[Stored data entries]
----

-- ==== Sys2Proof/Laws/Frames.lean ====
section
/-! SUPPORT. What the shared operations on events, counters, queues and time leave as it was: one lemma per operation and field of the
package, and per operation what a register reads after it. -/

namespace Sys2Proof.Machine

/-- A fold whose every step keeps a projection keeps it. -/
theorem foldl_keeps {α β γ : Type} (π : α → γ) (f : α → β → α) (h : ∀ a b, π (f a b) = π a) (l : List β) (a : α) :
    π (l.foldl f a) = π a := by
  induction l generalizing a with
  | nil => rfl
  | cons b t ih => rw [List.foldl_cons, ih, h]

/-- A fold whose every step keeps a property keeps it. -/
theorem foldl_holds {α β : Type} {P : α → Prop} (f : α → β → α) (h : ∀ a b, P a → P (f a b)) (l : List β) (a : α) (ha : P a) :
    P (l.foldl f a) := by
  induction l generalizing a with
  | nil => exact ha
  | cons b t ih => exact ih _ (h a b ha)

variable (d : Dev)


/-! ### What keeps a projection that register writes keep -/

section
variable {γ : Type} (π : Dev → γ) (hw : ∀ (e : Dev) (r : Reg) (w : Word), π (e.wr r w) = π e)
include hw

theorem setFld_keeps (r : Reg) (f : Fld) (n : Nat) : π (d.setFld r f n) = π d := hw ..

theorem countAt_keeps (sel val : Nat → Reg) (ev n k : Nat) : π (countAt sel val ev n k d) = π d :=
  foldl_keeps π _ (by
    intro a b
    split
    · exact setFld_keeps _ π hw ..
    · rfl) _ _

theorem Dev.countCore_keeps (c ev n : Nat) : π (d.countCore c ev n) = π d := by
  unfold Dev.countCore; split
  · rfl
  · exact countAt_keeps d π hw ..

theorem Dev.takes_keeps (ws : List Word) : π (d.takes ws) = π d := by
  unfold Dev.takes Dev.sigAdd; dsimp only
  split <;> split <;> simp only [setFld_keeps _ π hw]

theorem Dev.choiceBit_keeps (n : Nat) : π (d.choiceBit n) = π d := by
  simp only [Dev.choiceBit, Dev.bumpWrap, setFld_keeps _ π hw]

theorem Dev.noteHead_keeps (hq : ∀ (e : Dev) (q : Nat) (x : Queue), π (e.setQueue q x) = π e) (q : Nat) : π (d.noteHead q) = π d := by
  unfold Dev.noteHead; dsimp only
  split
  · rfl
  · split
    · rfl
    · split
      · rw [Dev.choiceBit_keeps _ π hw, hq]
      · exact hq ..

theorem Dev.beginWith_keeps (hq : ∀ (e : Dev) (q : Nat) (x : Queue), π (e.setQueue q x) = π e) (q : Nat) (ws : List Word) (b : Bool) : π (d.beginWith q ws b) = π d := by
  have h0 : ∀ e : Dev, π (if b = true then e.takes ws else e) = π e := by
    intro e; split
    · exact Dev.takes_keeps e π hw ws
    · rfl
  unfold Dev.beginWith
  extract_lets d1 n d2 x r y d3
  have h3 : π d3 = π d := (hq ..).trans ((hw ..).trans (h0 d))
  split
  · exact h3
  · split
    · exact (Dev.countCore_keeps _ π hw ..).trans h3
    · exact h3

end

theorem Dev.tideTo_keeps {γ : Type} (π : Dev → γ) (ht : ∀ (e : Dev) (t : Tide), π (e.setTide t) = π e) (c : Word) : π (d.tideTo c) = π d := by
  unfold Dev.tideTo; dsimp only
  split
  · rfl
  · split <;> exact ht ..
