-- ==== Sys2Proof/Laws/Image.lean ====
section
/-! SUPPORT. Images that verify and load (15), by construction: an HSS key made from a signature so that it verifies, header and section
checksums, and records for every register that an image must set. The tests take their witnesses for a load that succeeds from here. -/

namespace Sys2Proof.Laws.Image

open Sys2Proof.Machine

/-! ### Images that verify, by construction (15) -/

theorem length_bytesOf (n w : Nat) : (bytesOf n w).length = n := by
  induction n generalizing w with
  | zero => rfl
  | succ n ih => simp [bytesOf, ih]

theorem ofBytes_bytesOf (n w : Nat) : ofBytes (bytesOf n w) = w % 256 ^ n := by
  induction n generalizing w with
  | zero => simp [bytesOf, ofBytes, Nat.mod_one]
  | succ n ih =>
    have : (BitVec.ofNat 8 (w % 256)).toNat = w % 256 := by simp
    simp only [bytesOf, ofBytes, ih, this, Nat.pow_succ', Nat.mod_mul]

theorem length_shaRounds (l : List (BitVec 32)) : ∀ s : ShaWork, s.top.length = 4 → s.low.length = 4 →
    (l.foldl ShaWork.round s).top.length = 4 ∧ (l.foldl ShaWork.round s).low.length = 4 := by
  induction l with
  | nil => intro s h h'; exact ⟨h, h'⟩
  | cons k t ih => intro s _ _; exact ih _ rfl rfl

theorem length_shaH : shaH.length = 8 := by decide +kernel

theorem length_shaBlocks (n : Nat) : ∀ (h : List (BitVec 32)) (l : List Byte), h.length = 8 → (shaBlocks n h l).length = 8 := by
  induction n with
  | zero => intro h l hh; exact hh
  | succ n ih =>
    intro h l hh
    refine ih _ _ ?_
    have hr := length_shaRounds shaK { win := blockWords (l.take 64), top := h.take 4, low := h.drop 4 } (by simp [hh]) (by simp [hh])
    simp [shaBlock, hr, hh]

theorem length_sha256 (l : List Byte) : (sha256 l).length = 32 := by
  have h4 (m : List (BitVec 32)) : (m.flatMap (fun w => beBytes 4 w.toNat)).length = 4 * m.length := by
    induction m with
    | nil => rfl
    | cons w t ih =>
      rw [List.flatMap_cons, List.length_append, ih, beBytes, List.length_reverse, length_bytesOf, List.length_cons]; omega
  rw [sha256, h4, length_shaBlocks _ shaH _ length_shaH]

/-- An HSS signature of one level, H10, with every digit's element zero; the root that makes it one over `dig`, and its key. -/
def sigZ : List Byte := zeros 4 ++ ([0, 0, 0, 3] ++ (zeros 2176 ++ ([0, 0, 0, 6] ++ zeros 320)))
def rootZ (dig : List Byte) : List Byte :=
  lmsClimb (zeros 16) 10 (2 ^ 10 + 0) (sigZ.drop 2188) (sha256 (zeros 16 ++ beBytes 4 (2 ^ 10 + 0) ++ beBytes 2 0x8282 ++
    otsCandidate (zeros 16) 0 (sigZ.drop 4) dig))
def keyZ (dig : List Byte) : List Byte := [0, 0, 0, 1, 0, 0, 0, 6, 0, 0, 0, 3] ++ (zeros 16 ++ rootZ dig)

theorem length_rootZ (dig : List Byte) : (rootZ dig).length = 32 := by
  have (n : Nat) : ∀ (node : Nat) (p t : List Byte), t.length = 32 → (lmsClimb (zeros 16) n node p t).length = 32 := by
    induction n with
    | zero => intro _ _ _ h; exact h
    | succ n ih => intro node p t h; exact ih _ _ _ (length_sha256 _)
  exact this _ _ _ _ (length_sha256 _)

----

_PROBLEM DESCRIPTION_
For this task, write out exactly the lines of the entries above, starting at the line with "simp [shaBlock, hr, hh]" and ending at the line with "length_bytesOf, List.length_cons]; omega", both included, and no others.

_TASK RESULT_
    simp [shaBlock, hr, hh]

theorem length_sha256 (l : List Byte) : (sha256 l).length = 32 := by
  have h4 (m : List (BitVec 32)) : (m.flatMap (fun w => beBytes 4 w.toNat)).length = 4 * m.length := by
    induction m with
    | nil => rfl
    | cons w t ih =>
      rw [List.flatMap_cons, List.length_append, ih, beBytes, List.length_reverse, length_bytesOf, List.length_cons]; omega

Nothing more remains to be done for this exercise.